● Records from a dataset
/-- Adds an outcome to a history of up to 8 bursts; a ninth removes the oldest (R88). -/
def addOutcome (history : List Bool) (overrun : Bool) : List Bool :=
  (history ++ [overrun]).drop (history.length + 1 - 8)

/-- The outcome of a guard enters the history of an ACTIVE or FENCED entry (R78, R88), also where R29 and R143 call the history
of a FENCED entry frozen (DESIGN CHOICE, log entry 42). -/
def Entry.addOutcome (e : Entry) (overrun : Bool) : Entry :=
  match e.body with
  | .active f => { e with body := .active { f with history := Machine.addOutcome f.history overrun } }
  | .fenced f => { e with body := .fenced { f with history := Machine.addOutcome f.history overrun } }
  | _ => e

/-- A guard is judged (R87, R88): the outcome enters the history of the same occupant, and an overrun is handed to the light
supervisor with the round the guard lies in (DESIGN CHOICE, log entry 25). The history of a FENCED entry takes the outcome of a
damaged burst too, as R88 says and R82 does not (DESIGN CHOICE, log entry 26), and that of a burst accepted while the entry was
SILENT, as R88 says and R78 does not (DESIGN CHOICE, log entry 35). -/
def State.judgeGuard (s : State) (t : TreeId) (round : Round) (g : Grant) (level : Nat) : State :=
  match s.grantee t g with
  | none => s
  | some _ =>
    let overrun : Bool := (s.tree t).light.effectiveLimit < level
    let s1 := s.modEntry t g.tag fun e => e.addOutcome overrun
    if overrun then s1.judgeOverrun t g.tag (g.guardRound round) level else s1

/-- The end of the guard of an accepted or damaged burst (R87). A guard in the next round ends only in that round; a guard that
ends with its round may be taken before or after the next round begins (R69). -/
def State.guardEnds (s : State) (t : TreeId) (round : Round) (tag : Nat) (begins : List Int) (samples : List Sample) :
    State :=
  if (s.tree t).judges then
    match (s.grantsOf t round).find? (fun g => g.tag = tag) with
    | none => s
    | some g =>
      match s.markOf t round tag with
      | some (.heard ok lightEnd ranOn true) =>
        if round = s.round ∧ roundQuanta ≤ g.stop then s else
        let closed := s.setMark t round tag (.heard ok lightEnd ranOn false)
        if s.guardMeasured t round g then
          closed.judgeGuard t round g (guardLevel g lightEnd (s.nextBegin t round g begins) samples)
        else closed
      | _ => s
  else s

/-- Quantum 0 of the round in progress holds the measured guard of a burst of the round before (R87, R89, R90). The guard quantum of
a missed or misplaced grant is none: a dark window's level takes it in (DESIGN CHOICE, log entry 34). -/
def Tree.guardAtZero (x : Tree) : Bool :=
  match x.checker.carried with
  | some c =>
    match c.mark with
    | some (.heard ..) => c.grant.stop = roundQuanta
    | _ => false
  | none => false

/-! ## Idle stretches (R89) -/

/-- The first quantum of the idle stretch of a plan: after the guard of its last grant, else after its windows, else
quantum 0, or 1 where quantum 0 holds a measured guard (R89). -/
def idleStart (r : PlanRecord) (guardAtZero : Bool) : Nat :=
  match r.grants.getLast? with
  | some g => g.stop + 1
  | none =>
    match r.window with
    | some w => w.opening + w.width
    | none =>
      match r.dark with
      | some w => w
      | none => if guardAtZero then 1 else 0

/-- The idle stretch of the round in progress whose level is still to be taken: its first quantum; none where the tree judges
no light, the level has been taken, or the stretch has fewer than 8 quanta (R89). -/
def Tree.idleOpen (x : Tree) (round : Round) : Option Nat :=
  match x.record round with
  | none => none
  | some r =>
    let first := idleStart r x.guardAtZero
    if x.judges ∧ x.checker.idleTaken = false ∧ first + 8 ≤ roundQuanta then some first else none

/-- The level of an idle stretch: one above the effective limit is a stray observation of its round (R89). -/
def State.judgeIdle (s : State) (t : TreeId) (round : Round) (first : Nat) (samples : List Sample) : State :=
  let level := levelOver (32 * first) roundBytes samples
  if (s.tree t).light.effectiveLimit < level then s.judgeStray t round level else s

/-- The end of an idle stretch of at least 8 quanta (R89). It is the instant the round ends, and may be taken before or after the
next round begins (R12, R69): where the stretch of the round before is still to be judged, it is that stretch's end (log entry
5). The readings carry byte-times from the start of the stretch's own round. -/
def State.idleEnds (s : State) (t : TreeId) (samples : List Sample) : State :=
  let x := s.tree t
  if x.judges then
    match x.checker.carriedIdle with
    | some c => (s.modChecker t fun k => { k with carriedIdle := none }).judgeIdle t c.round c.first samples
    | none =>
      match x.idleOpen s.round with
      | none => s
      | some first => (s.modChecker t fun k => { k with idleTaken := true }).judgeIdle t s.round first samples
  else s

/-! ## Dark windows (R4, R90) -/

/-- The level of a dark window; a measured guard in its first quantum is left out (R87, R90). -/
def darkLevel (width : Nat) (guardAtZero : Bool) (samples : List Sample) : Nat :=
  levelOver (if guardAtZero then 32 else 0) (32 * width) samples

/-- The fill of a downstream payload buffer: the sum of the payload lengths of its packets (R70). -/
def downBytes (packets : List DownPacket) : Nat := (packets.map fun p => p.payload.length).sum

/-- The packet that waits at the traffic interface is taken at the first instant its tree can take it (R71): into the buffer
where there is room, and discarded where the tree is DOWN or FAULTED. -/
def State.takeHeldPacket (s : State) : State :=
  match s.heldPacket with
  | none => s
  | some p =>
    let x := s.tree p.tree
    if x.phase = .down ∨ x.phase = .faulted then { s with heldPacket := none }
    else if downBytes x.framer.buffer + p.packet.payload.length ≤ bufferBytes then
      { s with heldPacket := none }.modFramer p.tree fun f => { f with buffer := f.buffer ++ [p.packet] }
    else s

/-- The baseline is judged at the sixteenth settling window (R4, R70). -/
def State.judgeBaseline (s : State) (t : TreeId) : State :=
  let baseline := (s.tree t).light.baseline
  if 2048 < baseline then
    ((s.modTree t fun x =>
      { x with
        phase := .faulted
        plans := x.plans.filter fun r => r.round = s.round
        framer := { x.framer with buffer := [] }
        checker := { x.checker with muted := true, marks := [], carried := none, carriedIdle := none } }).raise t
      (.treeFault t baseline)).takeHeldPacket
  else
    (s.modTree t fun x => { x with phase := .running, light := { x.light with suspicion := .clear } }).raise t
      (.treeReady t baseline)

/-- The end of a dark window (R4, R90, R127). -/
def State.darkEnds (s : State) (t : TreeId) (samples : List Sample) : State :=
  let x := s.tree t
  match x.record s.round with
  | none => s
  | some r =>
    match r.dark with
    | none => s
    | some width =>
      if x.checker.muted ∨ x.checker.darkTaken then s
      else
        let level := darkLevel width x.guardAtZero samples
        let s1 := s.modChecker t fun k => { k with darkTaken := true }
        match x.phase with
        | .down => s
        | .faulted => s
        | .running => s1.judgeDark t level
        | .settling =>
          if r.settlingNo = 0 then s1
          else
            let s2 := s1.modLight t fun l => { l with baseline := max l.baseline level }
            if r.settlingNo = 16 then s2.judgeBaseline t else s2

end Sys2Proof.Machine
end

● TASK OBJECTIVE
Transcribe, exactly and without additions, the lines of the records above, beginning with the line that contains "if 2048 < baseline then" and ending with the line that contains "(.treeReady t baseline)", both included.

● RESPONSE TO THE EXERCISE
  if 2048 < baseline then
    ((s.modTree t fun x =>
      { x with
        phase := .faulted
        plans := x.plans.filter fun r => r.round = s.round
        framer := { x.framer with buffer := [] }
        checker := { x.checker with muted := true, marks := [], carried := none, carriedIdle := none } }).raise t
      (.treeFault t baseline)).takeHeldPacket
  else
    (s.modTree t fun x => { x with phase := .running, light := { x.light with suspicion := .clear } }).raise t
      (.treeReady t baseline)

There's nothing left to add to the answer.